After seeing that question, I thought about the same procedure but with integers replaced by $2$-adic integers. More precisely:

Let $(a_1, \dots, a_n)$ be an $n$-tuple of elements of $\Bbb Z_2$.

At each step, we choose two indices $i, j$ such that $a_i \equiv a_j\mod 2$, and replace both $a_i$ and $a_j$ with their average $\frac{a_i + a_j}2$.

Is it true that, for any given initial values and any possible choice of indices, the resulting sequence of $n$-tuples will eventually be constant (i.e. does not change any more after a finite number of steps)?


For $n = 2$ it's clear. For $n = 3$ it's also easy to see that we eventually arrive at $(a, a, b)$ where $a \not\equiv b \mod 2$, and then must remain constant thereafter.

I haven't find a proof for the case $n = 4$. I originally thought about using compactness of $\Bbb Z_2$ together with some kind of continuity/open covering argument, but it doesn't seem to work.

On the other hand, I also have difficulty constructing a counterexample. The first idea was to construct a cyclic and non-constant sequence, but I soon realize that this is impossible:

  • The resulting sequence cannot be cyclic and non-constant.

    Because each operation is $\Bbb Q$-linear.
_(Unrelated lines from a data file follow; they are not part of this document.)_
-- ==== Sys2Proof/Certificates/Slice0/Obligations.lean ====
section
/-! DEFINITION. The statements for the provers, and the words they share. -/

/-! ## The words the statements share -/

namespace Sys2Proof.Machine.Claims

/-- The word `gggg aaaa aaaa aaaa` (30_encoding.md R80, R82). -/
def wordA (g : Nat) (addr : Addr) : Word := BitVec.ofNat 16 (g * 4096 + addr.toNat)

/-- The word `gggg xxxx kkkk kkkk` (30_encoding.md R80, R82). -/
def wordXK (g : Nat) (x : RegIdx) (kk : Byte) : Word := BitVec.ofNat 16 (g * 4096 + x.val * 256 + kk.toNat)

/-- The word `gggg xxxx yyyy nnnn` (30_encoding.md R80, R82). -/
def wordXYN (g : Nat) (x y n : Fin 16) : Word := BitVec.ofNat 16 (g * 4096 + x.val * 256 + y.val * 16 + n.val)

/-- The big-endian word of memory at `a` and `a + 1` (20_memory.md R61). -/
def wordAt (m : Memory) (a : Nat) : Word := BitVec.ofNat 16 ((m.read a).toNat * 256 + (m.read (a + 1)).toNat)

/-- The instruction a step at this state runs, if its fetch succeeds (40_step_cycle.md R122, R124). -/
def current (s : State) : Instr := decodeWord (wordAt s.mem s.pc.toNat)

/-- `DT` after phase 3 (40_step_cycle.md R123). -/
def ticked (d : Byte) : Byte := if d = 0 then 0 else d - 1

/-- What the handler runs on: the state after phases 1 to 3 of a step with these arguments (40_step_cycle.md R121,
R123); the last three fields are the model's own (notes/assumptions/2.md, 3.md). -/
def atHandler (keys : Keys) (rand : Byte) (s : State) : State :=
  { s with key := keys, dt := ticked s.dt, rand := rand, displayChanged := false, unknown := none }

/-- How many bytes of memory, from `I` up, the instruction accesses (20_memory.md R68). -/
def accessCount : Instr → Nat
  | .draw _ _ n => n.val
  | .storeBCD _ => 3
  | .dumpRegisters x => x.val + 1
  | .loadRegisters x => x.val + 1
  | .clear | .ret | .jump _ | .call _ | .skipEqImm _ _ | .skipNeImm _ _ | .skipEqReg _ _ | .setImm _ _
  | .addImm _ _ | .move _ _ | .or _ _ | .and _ _ | .xor _ _ | .addReg _ _ | .subReg _ _ | .shiftRight _
  | .subnReg _ _ | .shiftLeft _ | .skipNeReg _ _ | .setIndex _ | .jumpIndexed _ | .random _ _
  | .skipIfKeyDown _ | .skipIfKeyUp _ | .getDelay _ | .setDelay _ | .addIndex _ | .loadFontAddr _ | .unknown _ => 0

/-- How many bytes of memory, from `I` up, the instruction writes (20_memory.md R68). -/
def storeCount : Instr → Nat
  | .storeBCD _ => 3
  | .dumpRegisters x => x.val + 1
  | .draw _ _ _ | .loadRegisters _
  | .clear | .ret | .jump _ | .call _ | .skipEqImm _ _ | .skipNeImm _ _ | .skipEqReg _ _ | .setImm _ _
  | .addImm _ _ | .move _ _ | .or _ _ | .and _ _ | .xor _ _ | .addReg _ _ | .subReg _ _ | .shiftRight _
  | .subnReg _ _ | .shiftLeft _ | .skipNeReg _ _ | .setIndex _ | .jumpIndexed _ | .random _ _
  | .skipIfKeyDown _ | .skipIfKeyUp _ | .getDelay _ | .setDelay _ | .addIndex _ | .loadFontAddr _ | .unknown _ => 0

/-- The general registers the instruction may write: the table of 10_state.md R24. -/
def mayWrite : Instr → RegIdx → Prop
  | .setImm x _, r | .random x _, r | .addImm x _, r | .move x _, r | .or x _, r | .and x _, r | .xor x _, r
  | .getDelay x, r => r = x
  | .addReg x _, r | .subReg x _, r | .subnReg x _, r | .shiftRight x, r | .shiftLeft x, r => r = x ∨ r = vf
  | .draw _ _ _, r => r = vf
  | .loadRegisters x, r => r ≤ x
  | .clear, _ | .ret, _ | .jump _, _ | .call _, _ | .skipEqImm _ _, _ | .skipNeImm _ _, _ | .skipEqReg _ _, _
  | .skipNeReg _ _, _ | .setIndex _, _ | .jumpIndexed _, _ | .skipIfKeyDown _, _ | .skipIfKeyUp _, _
  | .setDelay _, _ | .addIndex _, _ | .loadFontAddr _, _ | .storeBCD _, _ | .dumpRegisters _, _ | .unknown _, _ =>
    False

/-- The advance of a skip: 4 when the condition holds, else 2 (40_step_cycle.md R126, R127). -/
def skipsIf (c : Prop) (s t : State) : Prop :=
  (c → t.pc.toNat = s.pc.toNat + 4) ∧ (¬ c → t.pc.toNat = s.pc.toNat + 2)

/-- The `PC` after an instruction that raised no error, by its outcome (40_step_cycle.md R126, R127), sums exact. -/
def advancesAs (s t : State) : Instr → Prop
  | .jump addr => t.pc.toNat = addr.toNat
  | .call addr => t.pc.toNat = addr.toNat
  | .jumpIndexed addr => t.pc.toNat = (s.reg 0).toNat + addr.toNat
  | .ret => ∃ j : Fin 16, j.val + 1 = s.sp.val ∧ t.pc = s.stack[j.val]
  | .skipEqImm x kk => skipsIf (s.reg x = kk) s t
  | .skipNeImm x kk => skipsIf (s.reg x ≠ kk) s t
  | .skipEqReg x y => skipsIf (s.reg x = s.reg y) s t
  | .skipNeReg x y => skipsIf (s.reg x ≠ s.reg y) s t
  | .skipIfKeyDown x => skipsIf (s.key[(s.reg x).toNat]? = some true) s t
  | .skipIfKeyUp x => skipsIf (s.key[(s.reg x).toNat]? = some false) s t
  | .clear | .setImm _ _ | .addImm _ _ | .move _ _ | .or _ _ | .and _ _ | .xor _ _ | .addReg _ _ | .subReg _ _
  | .shiftRight _ | .subnReg _ _ | .shiftLeft _ | .setIndex _ | .random _ _ | .draw _ _ _ | .getDelay _
  | .setDelay _ | .addIndex _ | .loadFontAddr _ | .storeBCD _ | .dumpRegisters _ | .loadRegisters _ | .unknown _ =>
    t.pc.toNat = s.pc.toNat + 2

/-- The state of a machine that a fatal error halted: nothing but `run` differs (60_exceptions.md R241). -/
def haltedWith (r : HaltReason) (s : State) : State := { s with run := .halted r }

end Sys2Proof.Machine.Claims

section
open Sys2Proof Sys2Proof.Machine Sys2Proof.Machine.Claims

/-! ## The decoder -/

/-- 30_encoding.md R92: the two laws and the canonical encodings (the spec's own choice, D19, so 'derived'). -/
def Obligations.DecodeOfEncodeIsTheInstruction : Prop :=
  (∀ i : Instr, i.wf = true →
    decodeWord (encode i) = i ∧ ∀ rest, decode (encodeBytes i ++ rest) = .ok (i, rest)) ∧
  (∀ w, (decodeWord w).wf = true) ∧
  encode .clear = 0x00E0 ∧ encode .ret = 0x00EE ∧
  (∀ x y, encode (.skipEqReg x y) = wordXYN 0x5 x y 0 ∧ encode (.skipNeReg x y) = wordXYN 0x9 x y 0) ∧
  (∀ x, encode (.shiftRight x) = wordXYN 0x8 x 0 0x6 ∧ encode (.shiftLeft x) = wordXYN 0x8 x 0 0xE) ∧
  ∀ w, encode (.unknown w) = w

/-- 30_encoding.md R85, R90: a word decodes to a row's variant exactly when it matches the row's bits under its mask,
to `Unknown` exactly when no row matches, and no two rows overlap (the overlap clause is marked derived in R90). -/
def Obligations.OpcodeMapSaysWhatIsDecoded : Prop :=
  ∀ w : Word,
    (∀ row ∈ opcodeMap, w &&& row.mask = row.bits ↔ (decodeWord w).mnemonic = row.mnemonic) ∧
    ((∃ v, decodeWord w = .unknown v) ↔ ∀ row ∈ opcodeMap, w &&& row.mask ≠ row.bits) ∧
    ∀ row ∈ opcodeMap, ∀ row' ∈ opcodeMap, w &&& row.mask = row.bits → w &&& row'.mask = row'.bits → row = row'

/-- 30_encoding.md R89 (marked derived there): `Unknown` is decoded from the words of R89's table, and carries the
fetched word (R84, D11). -/
def Obligations.UnknownWordsAreExactlyTheTable : Prop :=
  (∀ w, decodeWord w = .unknown w ↔ unknownWord w = true) ∧ ∀ w v, decodeWord w = .unknown v → v = w

/-- 30_encoding.md R86, R87, R88: the bits the decoder does not examine. -/
def Obligations.IgnoredBitsAreNotExamined : Prop :=
  (∀ x y, decodeWord (wordXYN 0x0 x y 0x0) = .clear ∧ decodeWord (wordXYN 0x0 x y 0xE) = .ret) ∧
  (∀ x y n, n ≠ 0x0 → n ≠ 0xE → ∃ w, decodeWord (wordXYN 0x0 x y n) = .unknown w) ∧
  (∀ x y n, decodeWord (wordXYN 0x5 x y n) = .skipEqReg x y ∧ decodeWord (wordXYN 0x9 x y n) = .skipNeReg x y) ∧
  ∀ x y, decodeWord (wordXYN 0x8 x y 0x6) = .shiftRight x ∧ decodeWord (wordXYN 0x8 x y 0xE) = .shiftLeft x

/-- A few words of 95_test_vectors.md L2-A, one or more of each family. -/
def Obligations.SampleWordsDecode : Prop :=
  decodeWord 0x0AB0 = .clear ∧ decodeWord 0x012E = .ret ∧ decodeWord 0x1501 = .jump 0x501 ∧
  decodeWord 0x3A7F = .skipEqImm 0xA 0x7F ∧ decodeWord 0x8124 = .addReg 1 2 ∧ decodeWord 0x81F6 = .shiftRight 1 ∧
  decodeWord 0xA300 = .setIndex 0x300 ∧ decodeWord 0xDFFF = .draw 0xF 0xF 0xF ∧ decodeWord 0xE19E = .skipIfKeyDown 1 ∧
  decodeWord 0xF433 = .storeBCD 4 ∧ decodeWord 0xF00A = .unknown 0xF00A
If there were a valid cyclic and non-constant sequence, then by taking a $\Bbb Q$-basis of $\Bbb Q_2$, we would get a valid cyclic and non-constant sequence in $\Bbb Q$, which then gives a cyclic and non-constant sequence in $\Bbb Z$, by clearing the denominators.

    The last is impossible, since the sum of squares of all $a_i$ decreases in each step.

  • As corollary, there cannot be a sequence of steps which turns a tuple to one of its permutations, as repeating this sequence would eventually turn the tuple to itself.

    This justifies our usage of tuples instead of multisets, as the question remains equivalent.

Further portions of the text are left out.